Rock ‘n’ roll pioneer Chuck Berry has
died, Missouri police said Saturday. He was 90.
“The St. Charles County
Police Department sadly confirms the death of Charles Edward Anderson
Berry Sr., better known as legendary musician Chuck Berry,” police
said in a statement posted to Facebook.
First responders were called
out to a home on Buckner Road around 12:40 p.m. and found a man later
identified as Berry unresponsive “and immediately administered
lifesaving techniques,” the statement reads. They were unable to revive
him and he was pronounced dead at 1:26 p.m.

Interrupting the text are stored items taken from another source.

-- ==== Sys2Proof/Machine/Leaving.lean ====
section
/-! DEFINITION. The end of work: exit (09 R129), a group leaving its quadrant and a team its core (09 R130, 01 R19), the
completion of a node and its record (23 R310, R328), and a node that fails by an input (R310). -/

namespace Sys2Proof.Machine

/-! ### exit -/

/-- Lanes exit. When the handler's lanes have all exited, HMODE falls and the held runs go on (R288). REPCTR names only unexited
lanes: a handler that was entered inside a repeat may exit (R144). -/
def exitLanes (lanes : LaneMask) (g : Group) : Group :=
  let left := g.rep.lanes &&& ~~~lanes
  let g := { g with exited := g.exited ||| lanes, rep := if left = 0 then {} else { g.rep with lanes := left } }
  if hmode g && !meets g.hlanes (~~~g.exited) then
    { g with trapbase := g.trapbase &&& ~~~2, hlanes := 0, pends := g.pends.map (fun p => { p with held := false }) }
  else g

/-- What the exit of a group's lanes lets go: its own barriers (R129), the Ridge network's (R319), eaves counters (R321). -/
def afterExit (s : State) (gid : Nat) : State :=
  let s := releaseBarriers 32 gid s
  let g := groupAt s gid
  if g.exited = 0xFFFFFFFF then
    let t := teamAt s g.team
    wakeLead (advanceAll s g.team g.uid) t.node t.cluster
  else s

/-- exit. -/
def execExit (_x : R3L) (s : State) : Result :=
  issuer s fun f g =>
    let g := exitLanes f.lanes { countWindow f.lanes g with skipBp := g.skipBp &&& ~~~f.lanes }
    .next (afterExit (unfocus (putGroup s f.gid g)) f.gid)

/-! ### Latched causes (R289, R374) -/

/-- The run that takes a latched cause: the eligible run with the lowest entry, or, when every run is blocked, the
blocked run with the lowest entry (R289); none before the requests that a resume performs first (R298, R374). -/
def latchTaker (s : State) (gid : Nat) (g : Group) : Option LaneMask :=
  if g.blocks.any (fun b => b.why == .held && blockHolds s gid g b) then none
  else
  match runsOf s gid g with
  | r :: _ => some r.lanes
  | [] =>
    let all := (if hmode g then g.hlanes else 0xFFFFFFFF) &&& ~~~g.exited
    (leastBy (fun b => b.pc.toNat) (g.blocks.filter (fun b => meets b.lanes all))).map (·.lanes)

/-- The latched causes that a group takes now: all of them, in its handler those of the supervisor (R289, R374). -/
def latchReady (g : Group) : List Latched := g.latched.filter (fun c => c.sup || !hmode g)
/-- Whether a group has a latched cause to take now. -/
def latchDue (g : Group) : Bool := !(latchReady g).isEmpty && g.stopped.isNone

/-- A latched cause is delivered: the lowest code first, with EPC at the taking run's counter (R289, R374). -/
def execLatchedCauseDelivery (gid : Nat) (s : State) : Result :=
  match mapFind s.groups gid with
  | none => .fault .notEnabled
  | some g =>
    match latchDue g, leastBy (·.code) (latchReady g), latchTaker s gid g with
    | true, some c, some lanes =>
      if !(pendsOf g lanes).isEmpty then .fault .notEnabled
      else
        let s := putGroup s gid { g with latched := g.latched.erase c }
        let epc := epcWord (pcGet g (lowLane lanes)) none
        let s := if c.sup then stopGroup s gid lanes (causeWord c.code c.info) epc false
          else takeTrap s gid lanes c.code c.info epc
        .next (settleTaste s (teamAt s g.team).node)
    | _, _, _ => .fault .notEnabled

/-! ### GROUP_LEAVE -/

/-- Everything a group has issued has been accepted (R130). -/
def groupDrained (s : State) (g : Group) : Bool :=
  g.pends.isEmpty &&
    !(s.reqs.any (fun r => r.uid == g.uid && (isStore r || isAtom r || isWb r) && r.stage != .accepted)) &&
    !(s.xfers.any (fun x => x.uid == g.uid && x.stage == 0 && x.op.isNone)) &&
    !(s.edits.any (fun e => e.uid == g.uid && !e.committed))

/-- A team whose last group has left: it leaves its core, with its reservations kept while locks name them. The slot and the
allotment of each group were free when that group left (R130; DEDUCED beside R19, log entry 43). -/
def teamLeaves (s : State) (t : Nat) : State :=
  if s.groups.any (fun e => e.2.team == t) then s
  else
    let s := updTeam s t (fun x => { x with gone := true, slots := [], bases := [], preemptAt := none })
    reapTeams (endFusion s (teamAt s t))

/-- GROUP_LEAVE (R130). What the group wrote to MANUAL pages has moved to the proxy slices (R204, R314, R319). -/
def execGroupLeave (gid : Nat) (s : State) : Result :=
  match mapFind s.groups gid with
  | none => .fault .notEnabled
  | some g =>
    if g.exited != 0xFFFFFFFF || !groupDrained s g || g.stopped.isSome then .fault .notEnabled
    else
      let t := teamAt s g.team
      let s := drainL1 s (l1Cores s gid)
      let s := { s with groups := mapDel s.groups gid }
      let s := wakeLead (advanceAll s g.team g.uid) t.node t.cluster
      .next (teamLeaves s g.team)

/-! ### Completion of a node -/

/-- Every team of a node has left its core or will never be placed (R310). -/
def nodeLeft (s : State) (n : Node) : Bool :=
  decide (n.desc.teams ≤ n.nextCluster * (n.hdr.cw * n.hdr.ch)) && (nodeGroups s n.uid).isEmpty

/-- Every operation that a node's groups issued has completed. -/
def nodeQuiet (s : State) (n : Node) : Bool :=
  !s.ops.any (fun o => n.uids.contains o.uid) && !s.xfers.any (fun x => n.uids.contains x.uid) &&
    !s.edits.any (fun e => n.uids.contains e.uid && !editDone e e.scope)

/-- OUTCOME (R322). -/
def nodeOutcome (n : Node) : Nat := if !n.failed then 0 else if n.expiredAt.isSome then 1 else 2

/-- The completion record (R328). -/
def nodeRecord (n : Node) : List Byte :=
  if n.desc.taste then
    let u := { (n.taste.getD (tasteStart n.hdr)) with outcome := nodeOutcome n }
    ([6, 0, 1, 2, 3, 4, 5].map (fun i => leBytes 8 (tasteReg u i).toNat)).flatten ++ List.replicate 8 0
  else leBytes 8 (nodeOutcome n) ++ List.replicate 56 0

/-- The record is written at RESULT as stores of the Trellis; a page that fails its checks is left out. -/
def writeRecord (s : State) (n : Node) : State :=
  let va := n.desc.result
  if va = 0 then s
  else
    match winCheck s n.ctx true va with
    | some _ => s
    | none => writePiece s n.ctx va (pbytes (nodeRecord n) false)

/-- A node's table entry is freed: its constant-cache lines and a sector kept for it go with it. -/
def freeNode (s : State) (n : Node) : State :=
  let s := { s with
    nodes := mapDel s.nodes n.uid
    cores := mapAll s.cores (fun _ c => { c with cc := c.cc.filter (fun l => l.node != n.uid) }) }
  updCtx s n.ctx (fun c => { c with
    waitFor := if (c.waitFor.map (·.1)) = some n.uid then none else c.waitFor
    sectors := mapDel c.sectors n.uid })

/-- The steps of a completion, in order (R310). -/
def completeNode (s : State) (n : Node) : State := freeNode (tilesDone (writeRecord s n) n) n

/-- The pages of the record and their bins. -/
def withRecord (s : State) (n : Node) (r : Result) : Result :=
  if n.desc.result = 0 then r
  else whenAwake s (pieceAsleep s n.ctx n.desc.result).toList (withFrames s n.ctx [n.desc.result] r)

/-- NODE_COMPLETE. -/
def execNodeComplete (node : Nat) (s : State) : Result :=
  match mapFind s.nodes node with
  | none => .fault .notEnabled
  | some n =>
    if !n.started || !nodeLeft s n || !nodeQuiet s n || (ctxAt s n.ctx).kill.isSome then .fault .notEnabled
    else withRecord s n (.next (completeNode s n))

/-- NODE_FAIL_INPUT: the node completes as failed when it would become eligible, and the supervisor and the host are
told; with the host's ring full it waits for room (R310, R362). -/
def execNodeFailInput (node : Nat) (s : State) : Result :=
  match mapFind s.nodes node with
  | none => .fault .notEnabled
  | some n =>
    if n.started || n.failed || !failInput s n || !eligible s n || (ctxAt s n.ctx).kill.isSome || boxFull s (ctxPart n.ctx) then
      .fault .notEnabled
    else
      withRecord s n <|
        let n := { n with failed := true }
        let s := postNoGroup (putNode s node n) n.ctx 0x98 n.seq.toNat
        let s := sendMsg s (ctxPart n.ctx) { kind := 4, ctx := ctxNum n.ctx, tag := 0, va := 0, d0 := n.seq, d1 := 0 }
        .next (completeNode s n)

end Sys2Proof.Machine
end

Berry penned a great number of hits in the 1950s and 1960s like “Sweet Little Sixteen,” “Roll Over Beethoven” and “
Rock and Roll Music”
that influenced generations of rock groups, including The
Beatles. Merging a captivating stage presence with his own blend of
blues, country and jazz, Berry helped define the fledgling rock’n’ roll
genre, later becoming one of the first musicians inducted into the Rock
and Roll Hall of Fame in Cleveland, Ohio.
Born into a middle-class
family in St. Louis, Missouri, Berry picked up the basics of guitar from
a neighbor and started performing music as a teenager. In 1952, he
formed a trio with Johnnie Johnson on piano and Ebby Harding on drums
that rose to fame in the local nightclub scene. To pay the bills, Berry
worked as a hairdresser. But soon enough he wouldn’t have time for that ―
a trip to Chicago netted a recording session with Chess Records, during
which Berry performed an old hillbilly tune called “Ida Red.” Changing
the name to “
Maybellene,” Chess sent the track to an influential New York DJ, and it became a hit among the teenage set.
According to an oft-cited
line
by John Lennon, “If you tried to give rock ‘n’ roll another name, you
might call it ‘Chuck Berry.’” Berry’s music became so well-known, he
toured the country with only a guitar, trusting he’d be able to find
musicians in each city he played who could serve as his back-up. Many of
his lyrics focused on teen culture, although he was significantly past
that age by the time he started traveling around singing about cars and
dates.
Chuck Berry’s signature “duck walk.”
But in the nascent era of
the Civil Rights Movement, Berry’s status as a black man with a
following of young white people ― a lot of them girls ― caused certain
conflict. He’d been known to take refuge in police stations to dodge
protesters after his shows, which sometimes featured police presence
themselves, according to an
Esquire
profile. After a teenage coat-check girl who worked briefly at a club
he owned alleged Berry had an affair with her, the guitarist served two
years in prison. A tax evasion charge sent him to prison again, briefly,
in 1979. Then, in 1990, a police raid on a recording compound he owned
turned up a stash of marijuana and images of Berry with nude women
― including one underage ― but charges were later dropped.
Notoriously interview-shy,
Berry had been living out his later years in Ladue, Missouri ― near his
hometown. He never stopped writing music, and performed regular gigs at a
local restaurant and club called Blueberry Hill.